[REQUIRED ACTION] What is the number of lines in the data below that contain "ending"? Answer with that number and no other words.

********

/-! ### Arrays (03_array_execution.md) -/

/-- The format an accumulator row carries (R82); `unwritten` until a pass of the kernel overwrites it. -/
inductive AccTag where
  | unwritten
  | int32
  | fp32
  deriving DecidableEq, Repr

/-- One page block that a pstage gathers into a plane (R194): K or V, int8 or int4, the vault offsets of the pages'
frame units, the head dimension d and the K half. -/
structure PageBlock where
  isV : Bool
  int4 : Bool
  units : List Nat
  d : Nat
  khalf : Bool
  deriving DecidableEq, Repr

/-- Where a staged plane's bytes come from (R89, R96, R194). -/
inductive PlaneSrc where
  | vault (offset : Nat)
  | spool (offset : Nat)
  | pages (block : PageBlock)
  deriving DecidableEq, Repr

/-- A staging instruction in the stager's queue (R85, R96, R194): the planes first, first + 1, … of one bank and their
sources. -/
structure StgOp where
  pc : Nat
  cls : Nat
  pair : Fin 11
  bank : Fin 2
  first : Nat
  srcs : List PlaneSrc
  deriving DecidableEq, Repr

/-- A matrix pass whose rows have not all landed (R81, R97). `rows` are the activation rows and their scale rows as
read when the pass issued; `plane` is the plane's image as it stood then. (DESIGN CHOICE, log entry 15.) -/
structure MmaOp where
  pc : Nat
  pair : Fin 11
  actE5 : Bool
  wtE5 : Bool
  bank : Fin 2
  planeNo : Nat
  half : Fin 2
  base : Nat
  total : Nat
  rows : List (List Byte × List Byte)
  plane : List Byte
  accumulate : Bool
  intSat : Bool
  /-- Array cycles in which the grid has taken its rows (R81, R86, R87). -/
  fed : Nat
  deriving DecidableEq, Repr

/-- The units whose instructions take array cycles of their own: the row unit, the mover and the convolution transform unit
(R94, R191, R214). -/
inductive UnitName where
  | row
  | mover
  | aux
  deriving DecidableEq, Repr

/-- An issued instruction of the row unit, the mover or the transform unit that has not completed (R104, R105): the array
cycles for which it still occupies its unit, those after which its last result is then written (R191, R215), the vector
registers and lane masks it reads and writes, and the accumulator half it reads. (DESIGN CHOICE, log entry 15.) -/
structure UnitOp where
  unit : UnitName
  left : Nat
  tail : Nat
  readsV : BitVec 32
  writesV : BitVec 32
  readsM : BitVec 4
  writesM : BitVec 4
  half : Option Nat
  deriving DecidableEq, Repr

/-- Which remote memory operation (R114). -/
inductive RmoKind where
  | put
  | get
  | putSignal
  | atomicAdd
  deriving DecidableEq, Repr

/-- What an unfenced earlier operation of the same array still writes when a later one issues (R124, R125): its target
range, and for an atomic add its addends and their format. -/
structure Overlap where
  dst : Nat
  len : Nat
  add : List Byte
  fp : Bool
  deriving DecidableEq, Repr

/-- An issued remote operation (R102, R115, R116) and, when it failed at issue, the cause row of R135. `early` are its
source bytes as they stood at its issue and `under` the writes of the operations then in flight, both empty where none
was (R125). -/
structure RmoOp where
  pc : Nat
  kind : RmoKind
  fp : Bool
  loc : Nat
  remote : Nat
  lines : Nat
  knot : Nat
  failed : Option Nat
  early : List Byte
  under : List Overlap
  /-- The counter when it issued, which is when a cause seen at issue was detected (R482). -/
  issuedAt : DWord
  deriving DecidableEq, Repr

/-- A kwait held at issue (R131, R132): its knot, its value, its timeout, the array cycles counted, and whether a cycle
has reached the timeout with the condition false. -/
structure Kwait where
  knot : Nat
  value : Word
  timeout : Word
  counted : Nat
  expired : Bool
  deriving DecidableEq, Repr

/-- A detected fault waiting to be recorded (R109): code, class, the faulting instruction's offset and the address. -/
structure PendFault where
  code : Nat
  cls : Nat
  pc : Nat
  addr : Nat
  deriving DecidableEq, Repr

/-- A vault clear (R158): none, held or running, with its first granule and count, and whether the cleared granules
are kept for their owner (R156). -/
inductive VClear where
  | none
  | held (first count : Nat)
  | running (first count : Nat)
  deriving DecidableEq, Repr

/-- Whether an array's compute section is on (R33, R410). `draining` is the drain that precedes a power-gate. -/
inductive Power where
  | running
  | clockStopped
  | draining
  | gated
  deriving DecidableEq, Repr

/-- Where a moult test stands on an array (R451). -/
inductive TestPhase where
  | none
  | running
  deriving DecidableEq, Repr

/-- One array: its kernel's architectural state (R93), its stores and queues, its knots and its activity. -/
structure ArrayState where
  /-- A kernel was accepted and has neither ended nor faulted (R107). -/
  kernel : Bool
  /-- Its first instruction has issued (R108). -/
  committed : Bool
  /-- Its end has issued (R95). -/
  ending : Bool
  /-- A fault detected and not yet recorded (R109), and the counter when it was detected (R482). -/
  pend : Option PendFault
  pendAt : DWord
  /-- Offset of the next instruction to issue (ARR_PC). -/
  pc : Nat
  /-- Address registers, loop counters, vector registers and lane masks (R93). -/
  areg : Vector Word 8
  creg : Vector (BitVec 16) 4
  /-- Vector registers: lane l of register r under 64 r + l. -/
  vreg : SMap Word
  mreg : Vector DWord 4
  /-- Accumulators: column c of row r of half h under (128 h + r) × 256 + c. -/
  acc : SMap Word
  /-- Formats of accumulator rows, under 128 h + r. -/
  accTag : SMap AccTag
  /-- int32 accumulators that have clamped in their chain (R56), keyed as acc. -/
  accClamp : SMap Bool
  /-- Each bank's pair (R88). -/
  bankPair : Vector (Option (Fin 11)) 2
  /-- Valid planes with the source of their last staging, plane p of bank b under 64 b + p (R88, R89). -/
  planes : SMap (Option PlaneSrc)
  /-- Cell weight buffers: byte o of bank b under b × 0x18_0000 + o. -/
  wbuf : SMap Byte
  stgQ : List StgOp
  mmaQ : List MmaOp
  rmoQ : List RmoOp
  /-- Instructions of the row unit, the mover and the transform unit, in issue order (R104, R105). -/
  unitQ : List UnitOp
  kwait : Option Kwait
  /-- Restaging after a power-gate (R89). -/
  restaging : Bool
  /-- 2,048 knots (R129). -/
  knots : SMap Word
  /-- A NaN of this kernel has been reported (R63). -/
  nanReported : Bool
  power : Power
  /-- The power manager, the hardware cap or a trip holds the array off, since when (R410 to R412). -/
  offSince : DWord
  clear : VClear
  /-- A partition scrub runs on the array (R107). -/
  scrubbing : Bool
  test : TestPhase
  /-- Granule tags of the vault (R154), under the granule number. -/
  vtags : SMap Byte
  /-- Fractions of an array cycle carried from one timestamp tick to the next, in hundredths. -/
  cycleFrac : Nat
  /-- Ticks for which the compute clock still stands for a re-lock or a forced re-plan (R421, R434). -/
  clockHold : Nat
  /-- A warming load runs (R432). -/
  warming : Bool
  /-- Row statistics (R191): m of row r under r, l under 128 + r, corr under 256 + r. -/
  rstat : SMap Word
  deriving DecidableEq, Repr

********

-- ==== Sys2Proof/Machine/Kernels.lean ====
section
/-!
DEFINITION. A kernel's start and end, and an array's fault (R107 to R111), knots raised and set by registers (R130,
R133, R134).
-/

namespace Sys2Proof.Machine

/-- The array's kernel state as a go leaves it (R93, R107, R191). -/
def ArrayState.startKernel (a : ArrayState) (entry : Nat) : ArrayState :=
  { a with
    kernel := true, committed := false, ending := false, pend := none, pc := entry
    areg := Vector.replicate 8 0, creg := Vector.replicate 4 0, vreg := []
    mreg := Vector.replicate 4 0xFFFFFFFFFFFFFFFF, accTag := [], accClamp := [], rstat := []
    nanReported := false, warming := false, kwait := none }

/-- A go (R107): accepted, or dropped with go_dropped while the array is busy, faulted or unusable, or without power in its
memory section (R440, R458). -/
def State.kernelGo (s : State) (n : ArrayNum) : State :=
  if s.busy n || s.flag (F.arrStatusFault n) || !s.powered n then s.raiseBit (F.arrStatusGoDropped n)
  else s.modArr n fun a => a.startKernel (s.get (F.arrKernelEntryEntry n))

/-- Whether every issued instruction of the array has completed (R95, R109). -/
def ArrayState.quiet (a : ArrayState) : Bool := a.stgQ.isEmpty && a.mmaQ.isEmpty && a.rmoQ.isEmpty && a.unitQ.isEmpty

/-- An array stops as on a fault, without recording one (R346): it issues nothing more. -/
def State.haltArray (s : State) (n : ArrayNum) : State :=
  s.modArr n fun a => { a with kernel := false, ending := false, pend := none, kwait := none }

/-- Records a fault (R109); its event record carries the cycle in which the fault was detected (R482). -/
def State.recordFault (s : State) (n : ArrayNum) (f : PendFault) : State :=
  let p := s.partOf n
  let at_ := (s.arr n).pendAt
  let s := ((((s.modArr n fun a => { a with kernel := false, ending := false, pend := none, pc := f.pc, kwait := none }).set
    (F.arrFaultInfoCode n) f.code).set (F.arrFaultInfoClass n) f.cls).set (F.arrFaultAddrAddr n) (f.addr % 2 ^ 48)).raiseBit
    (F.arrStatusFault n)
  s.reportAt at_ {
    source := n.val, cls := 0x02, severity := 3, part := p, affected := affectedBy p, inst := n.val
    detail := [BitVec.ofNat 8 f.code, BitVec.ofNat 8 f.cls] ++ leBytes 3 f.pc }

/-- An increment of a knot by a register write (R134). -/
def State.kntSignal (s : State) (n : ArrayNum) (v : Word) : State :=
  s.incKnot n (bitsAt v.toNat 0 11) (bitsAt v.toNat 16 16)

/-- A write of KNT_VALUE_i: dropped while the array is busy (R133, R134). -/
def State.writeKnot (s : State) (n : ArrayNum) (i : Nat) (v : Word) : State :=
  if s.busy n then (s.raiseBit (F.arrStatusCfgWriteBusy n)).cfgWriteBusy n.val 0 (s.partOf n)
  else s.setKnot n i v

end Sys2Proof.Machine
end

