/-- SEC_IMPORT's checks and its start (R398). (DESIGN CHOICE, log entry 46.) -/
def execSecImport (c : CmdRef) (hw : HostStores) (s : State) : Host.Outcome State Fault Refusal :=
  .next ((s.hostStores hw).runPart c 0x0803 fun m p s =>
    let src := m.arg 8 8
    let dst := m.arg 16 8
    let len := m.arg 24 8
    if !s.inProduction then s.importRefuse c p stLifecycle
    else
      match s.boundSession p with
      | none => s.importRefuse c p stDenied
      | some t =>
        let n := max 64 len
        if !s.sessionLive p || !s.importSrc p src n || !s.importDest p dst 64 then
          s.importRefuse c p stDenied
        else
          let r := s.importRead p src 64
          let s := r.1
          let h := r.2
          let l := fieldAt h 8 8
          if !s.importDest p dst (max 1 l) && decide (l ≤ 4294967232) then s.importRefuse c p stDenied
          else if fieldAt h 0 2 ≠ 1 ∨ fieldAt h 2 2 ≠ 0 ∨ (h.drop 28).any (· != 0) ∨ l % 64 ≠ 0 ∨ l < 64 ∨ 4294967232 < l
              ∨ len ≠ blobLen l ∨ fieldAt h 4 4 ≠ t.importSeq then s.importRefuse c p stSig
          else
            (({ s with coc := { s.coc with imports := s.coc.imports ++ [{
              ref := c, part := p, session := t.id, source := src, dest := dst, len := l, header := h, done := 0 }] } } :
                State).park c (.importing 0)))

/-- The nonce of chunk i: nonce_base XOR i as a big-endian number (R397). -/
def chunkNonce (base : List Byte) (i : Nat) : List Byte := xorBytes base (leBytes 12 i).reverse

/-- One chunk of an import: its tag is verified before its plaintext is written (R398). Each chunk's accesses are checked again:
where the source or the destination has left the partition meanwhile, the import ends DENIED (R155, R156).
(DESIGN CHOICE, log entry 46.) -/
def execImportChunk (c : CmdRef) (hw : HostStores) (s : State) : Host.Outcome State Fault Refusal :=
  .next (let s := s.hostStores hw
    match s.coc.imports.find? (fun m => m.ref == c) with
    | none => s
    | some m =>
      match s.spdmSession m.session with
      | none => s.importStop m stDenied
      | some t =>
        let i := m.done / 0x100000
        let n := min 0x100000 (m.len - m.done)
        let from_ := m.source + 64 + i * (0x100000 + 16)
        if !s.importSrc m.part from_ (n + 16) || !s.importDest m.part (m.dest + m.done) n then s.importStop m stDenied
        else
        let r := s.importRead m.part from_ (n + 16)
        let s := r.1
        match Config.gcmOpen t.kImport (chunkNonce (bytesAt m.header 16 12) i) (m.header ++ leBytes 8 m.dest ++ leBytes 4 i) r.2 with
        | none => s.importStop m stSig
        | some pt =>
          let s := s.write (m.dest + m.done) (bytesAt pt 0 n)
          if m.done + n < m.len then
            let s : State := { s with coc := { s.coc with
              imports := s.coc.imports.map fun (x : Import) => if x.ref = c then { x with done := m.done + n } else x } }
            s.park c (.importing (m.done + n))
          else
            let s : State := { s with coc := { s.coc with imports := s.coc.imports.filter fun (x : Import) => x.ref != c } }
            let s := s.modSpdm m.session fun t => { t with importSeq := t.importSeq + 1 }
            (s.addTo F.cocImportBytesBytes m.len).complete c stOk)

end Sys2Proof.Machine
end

********

[YOUR RESPONSE] 4